Saved data entries:
□ □ □
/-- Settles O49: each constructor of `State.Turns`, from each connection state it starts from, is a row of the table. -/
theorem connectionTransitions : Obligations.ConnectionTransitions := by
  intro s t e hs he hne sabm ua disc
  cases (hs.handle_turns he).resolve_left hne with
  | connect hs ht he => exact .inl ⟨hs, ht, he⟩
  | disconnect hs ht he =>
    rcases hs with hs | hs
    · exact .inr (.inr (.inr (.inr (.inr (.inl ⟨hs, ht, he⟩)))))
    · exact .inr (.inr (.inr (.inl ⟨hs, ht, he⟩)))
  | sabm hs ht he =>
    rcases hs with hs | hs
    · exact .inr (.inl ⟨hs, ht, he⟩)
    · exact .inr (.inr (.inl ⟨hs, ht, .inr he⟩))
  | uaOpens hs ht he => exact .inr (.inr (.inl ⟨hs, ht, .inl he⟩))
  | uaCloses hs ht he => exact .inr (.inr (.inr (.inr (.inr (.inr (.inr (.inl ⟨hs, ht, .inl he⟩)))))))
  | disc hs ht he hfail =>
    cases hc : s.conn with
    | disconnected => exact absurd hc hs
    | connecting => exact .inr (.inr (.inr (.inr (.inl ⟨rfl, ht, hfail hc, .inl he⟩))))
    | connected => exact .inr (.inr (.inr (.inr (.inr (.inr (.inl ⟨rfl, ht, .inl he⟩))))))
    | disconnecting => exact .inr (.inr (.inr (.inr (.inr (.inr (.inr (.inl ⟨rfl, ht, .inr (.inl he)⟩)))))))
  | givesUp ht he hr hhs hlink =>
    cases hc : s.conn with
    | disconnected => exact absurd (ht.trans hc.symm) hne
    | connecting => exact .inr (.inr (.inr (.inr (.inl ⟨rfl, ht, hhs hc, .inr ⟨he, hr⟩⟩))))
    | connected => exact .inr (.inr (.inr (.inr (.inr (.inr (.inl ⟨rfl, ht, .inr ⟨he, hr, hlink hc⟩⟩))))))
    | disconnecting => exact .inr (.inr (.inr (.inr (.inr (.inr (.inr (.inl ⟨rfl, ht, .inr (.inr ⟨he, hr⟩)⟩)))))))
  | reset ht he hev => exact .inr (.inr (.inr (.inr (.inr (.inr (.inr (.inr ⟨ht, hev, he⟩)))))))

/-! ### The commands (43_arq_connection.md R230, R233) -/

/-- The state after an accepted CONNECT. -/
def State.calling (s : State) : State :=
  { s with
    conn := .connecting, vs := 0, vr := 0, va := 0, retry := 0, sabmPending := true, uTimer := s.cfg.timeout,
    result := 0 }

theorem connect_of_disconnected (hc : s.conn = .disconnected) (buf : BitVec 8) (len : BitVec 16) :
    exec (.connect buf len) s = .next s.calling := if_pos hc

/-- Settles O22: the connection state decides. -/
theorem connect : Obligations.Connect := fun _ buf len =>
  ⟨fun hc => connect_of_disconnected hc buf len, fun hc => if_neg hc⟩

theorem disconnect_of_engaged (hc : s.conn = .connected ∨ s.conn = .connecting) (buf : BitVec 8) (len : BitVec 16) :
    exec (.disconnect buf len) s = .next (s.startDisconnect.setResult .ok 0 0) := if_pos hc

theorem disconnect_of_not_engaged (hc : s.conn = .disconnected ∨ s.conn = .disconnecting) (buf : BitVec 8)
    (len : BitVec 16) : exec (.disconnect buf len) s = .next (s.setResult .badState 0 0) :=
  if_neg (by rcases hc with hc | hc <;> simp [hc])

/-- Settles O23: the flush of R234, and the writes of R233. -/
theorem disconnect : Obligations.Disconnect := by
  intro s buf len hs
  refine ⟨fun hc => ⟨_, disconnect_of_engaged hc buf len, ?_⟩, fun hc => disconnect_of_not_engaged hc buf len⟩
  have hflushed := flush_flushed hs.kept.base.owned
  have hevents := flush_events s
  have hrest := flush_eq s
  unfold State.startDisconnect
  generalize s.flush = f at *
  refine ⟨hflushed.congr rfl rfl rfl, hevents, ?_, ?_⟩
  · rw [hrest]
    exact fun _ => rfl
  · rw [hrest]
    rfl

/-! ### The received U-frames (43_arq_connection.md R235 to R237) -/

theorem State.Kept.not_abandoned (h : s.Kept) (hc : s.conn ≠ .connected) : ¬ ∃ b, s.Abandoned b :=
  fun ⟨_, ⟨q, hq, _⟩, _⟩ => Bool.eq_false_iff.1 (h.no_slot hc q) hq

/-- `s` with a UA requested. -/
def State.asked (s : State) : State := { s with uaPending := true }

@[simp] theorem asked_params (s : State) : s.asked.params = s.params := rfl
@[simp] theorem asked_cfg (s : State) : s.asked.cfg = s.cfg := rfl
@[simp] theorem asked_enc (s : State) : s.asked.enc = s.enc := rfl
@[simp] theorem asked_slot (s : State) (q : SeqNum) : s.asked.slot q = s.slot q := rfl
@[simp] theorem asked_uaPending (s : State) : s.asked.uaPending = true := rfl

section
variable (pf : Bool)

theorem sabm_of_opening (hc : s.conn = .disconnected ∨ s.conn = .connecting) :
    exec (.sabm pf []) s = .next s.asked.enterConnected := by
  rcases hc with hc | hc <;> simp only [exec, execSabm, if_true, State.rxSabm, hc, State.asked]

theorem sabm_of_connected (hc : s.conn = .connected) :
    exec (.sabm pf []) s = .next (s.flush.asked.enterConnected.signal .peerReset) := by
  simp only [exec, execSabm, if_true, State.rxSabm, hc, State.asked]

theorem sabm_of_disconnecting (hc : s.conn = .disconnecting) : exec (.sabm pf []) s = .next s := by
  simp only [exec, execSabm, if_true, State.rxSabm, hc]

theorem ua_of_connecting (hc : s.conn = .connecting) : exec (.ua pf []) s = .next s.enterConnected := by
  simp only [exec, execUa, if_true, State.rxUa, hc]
□ □ □
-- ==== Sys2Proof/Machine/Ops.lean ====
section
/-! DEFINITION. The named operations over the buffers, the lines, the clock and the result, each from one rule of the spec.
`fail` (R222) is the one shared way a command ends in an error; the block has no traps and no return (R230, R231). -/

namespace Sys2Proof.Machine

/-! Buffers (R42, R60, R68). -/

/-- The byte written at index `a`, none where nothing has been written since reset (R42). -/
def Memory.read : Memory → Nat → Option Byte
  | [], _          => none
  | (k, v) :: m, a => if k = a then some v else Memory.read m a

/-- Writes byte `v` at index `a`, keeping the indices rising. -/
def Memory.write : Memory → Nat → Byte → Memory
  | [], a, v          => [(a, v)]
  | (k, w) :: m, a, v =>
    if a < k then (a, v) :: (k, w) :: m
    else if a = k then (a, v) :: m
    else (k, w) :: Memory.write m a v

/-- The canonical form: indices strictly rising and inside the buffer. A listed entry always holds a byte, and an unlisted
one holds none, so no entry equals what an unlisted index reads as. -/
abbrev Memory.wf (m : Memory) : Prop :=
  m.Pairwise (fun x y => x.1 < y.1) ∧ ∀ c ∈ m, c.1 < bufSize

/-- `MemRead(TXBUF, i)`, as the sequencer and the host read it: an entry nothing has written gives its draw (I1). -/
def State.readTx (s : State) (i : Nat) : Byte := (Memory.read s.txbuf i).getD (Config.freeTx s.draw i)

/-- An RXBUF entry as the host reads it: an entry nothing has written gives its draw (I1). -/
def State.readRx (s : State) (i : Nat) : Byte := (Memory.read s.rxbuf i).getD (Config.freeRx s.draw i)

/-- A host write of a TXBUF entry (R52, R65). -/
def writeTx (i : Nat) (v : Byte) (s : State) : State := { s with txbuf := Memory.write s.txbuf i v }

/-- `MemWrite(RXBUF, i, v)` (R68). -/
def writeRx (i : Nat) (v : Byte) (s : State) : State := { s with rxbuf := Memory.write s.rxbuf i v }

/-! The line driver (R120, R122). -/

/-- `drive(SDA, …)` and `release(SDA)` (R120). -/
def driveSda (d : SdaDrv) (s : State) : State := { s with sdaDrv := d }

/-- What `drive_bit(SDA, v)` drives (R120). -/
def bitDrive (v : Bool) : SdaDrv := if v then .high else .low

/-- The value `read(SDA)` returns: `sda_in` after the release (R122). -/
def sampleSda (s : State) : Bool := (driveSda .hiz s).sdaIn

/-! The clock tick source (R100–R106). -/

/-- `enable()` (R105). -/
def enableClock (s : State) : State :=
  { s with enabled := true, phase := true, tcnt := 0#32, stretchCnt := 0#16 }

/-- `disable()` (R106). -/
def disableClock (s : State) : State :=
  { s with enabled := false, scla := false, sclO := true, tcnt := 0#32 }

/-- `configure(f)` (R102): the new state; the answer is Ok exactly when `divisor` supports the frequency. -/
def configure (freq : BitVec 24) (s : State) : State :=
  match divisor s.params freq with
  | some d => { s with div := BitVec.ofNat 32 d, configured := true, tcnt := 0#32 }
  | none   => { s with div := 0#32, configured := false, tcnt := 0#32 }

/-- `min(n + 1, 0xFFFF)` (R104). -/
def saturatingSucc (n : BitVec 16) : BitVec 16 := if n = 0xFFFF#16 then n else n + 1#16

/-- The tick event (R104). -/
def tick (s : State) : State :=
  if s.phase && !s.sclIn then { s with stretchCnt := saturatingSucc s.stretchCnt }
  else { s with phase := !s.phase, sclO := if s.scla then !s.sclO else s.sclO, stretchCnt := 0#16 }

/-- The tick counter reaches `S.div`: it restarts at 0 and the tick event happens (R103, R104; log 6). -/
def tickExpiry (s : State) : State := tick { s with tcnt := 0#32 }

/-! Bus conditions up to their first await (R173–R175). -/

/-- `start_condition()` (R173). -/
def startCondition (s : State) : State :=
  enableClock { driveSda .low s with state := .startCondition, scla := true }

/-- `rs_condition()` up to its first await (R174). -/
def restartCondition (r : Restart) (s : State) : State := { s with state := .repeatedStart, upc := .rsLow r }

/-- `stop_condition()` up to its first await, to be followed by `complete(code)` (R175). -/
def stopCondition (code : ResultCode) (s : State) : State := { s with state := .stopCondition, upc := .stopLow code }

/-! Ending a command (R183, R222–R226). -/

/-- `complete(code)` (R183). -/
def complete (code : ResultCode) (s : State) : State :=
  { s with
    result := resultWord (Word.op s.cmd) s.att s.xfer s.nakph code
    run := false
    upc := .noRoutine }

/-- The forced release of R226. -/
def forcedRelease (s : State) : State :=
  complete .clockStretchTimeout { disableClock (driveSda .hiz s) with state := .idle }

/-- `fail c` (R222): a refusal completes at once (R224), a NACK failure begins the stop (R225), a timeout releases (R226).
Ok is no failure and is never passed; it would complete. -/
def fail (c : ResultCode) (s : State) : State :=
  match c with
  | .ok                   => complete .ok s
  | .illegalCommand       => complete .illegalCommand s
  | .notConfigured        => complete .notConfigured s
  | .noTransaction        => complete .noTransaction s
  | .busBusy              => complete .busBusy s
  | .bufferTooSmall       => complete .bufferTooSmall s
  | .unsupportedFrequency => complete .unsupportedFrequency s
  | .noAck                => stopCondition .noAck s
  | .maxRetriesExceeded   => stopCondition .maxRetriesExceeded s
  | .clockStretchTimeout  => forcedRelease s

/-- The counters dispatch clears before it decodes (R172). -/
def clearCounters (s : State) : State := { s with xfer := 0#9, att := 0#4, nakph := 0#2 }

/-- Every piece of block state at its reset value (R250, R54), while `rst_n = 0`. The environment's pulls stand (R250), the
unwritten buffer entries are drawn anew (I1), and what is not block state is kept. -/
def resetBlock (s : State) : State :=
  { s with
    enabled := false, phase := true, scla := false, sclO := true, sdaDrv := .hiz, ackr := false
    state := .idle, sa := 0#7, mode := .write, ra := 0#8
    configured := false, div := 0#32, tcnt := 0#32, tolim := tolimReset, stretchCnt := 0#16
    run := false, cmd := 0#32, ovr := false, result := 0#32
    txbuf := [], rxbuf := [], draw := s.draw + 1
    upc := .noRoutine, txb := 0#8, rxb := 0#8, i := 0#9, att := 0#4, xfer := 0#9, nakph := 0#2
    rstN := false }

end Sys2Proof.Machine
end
□ □ □
■ Try it
Copy out all lines from the records where the word "calling" appears.

■ Response
def State.calling (s : State) : State :=
    exec (.connect buf len) s = .next s.calling := if_pos hc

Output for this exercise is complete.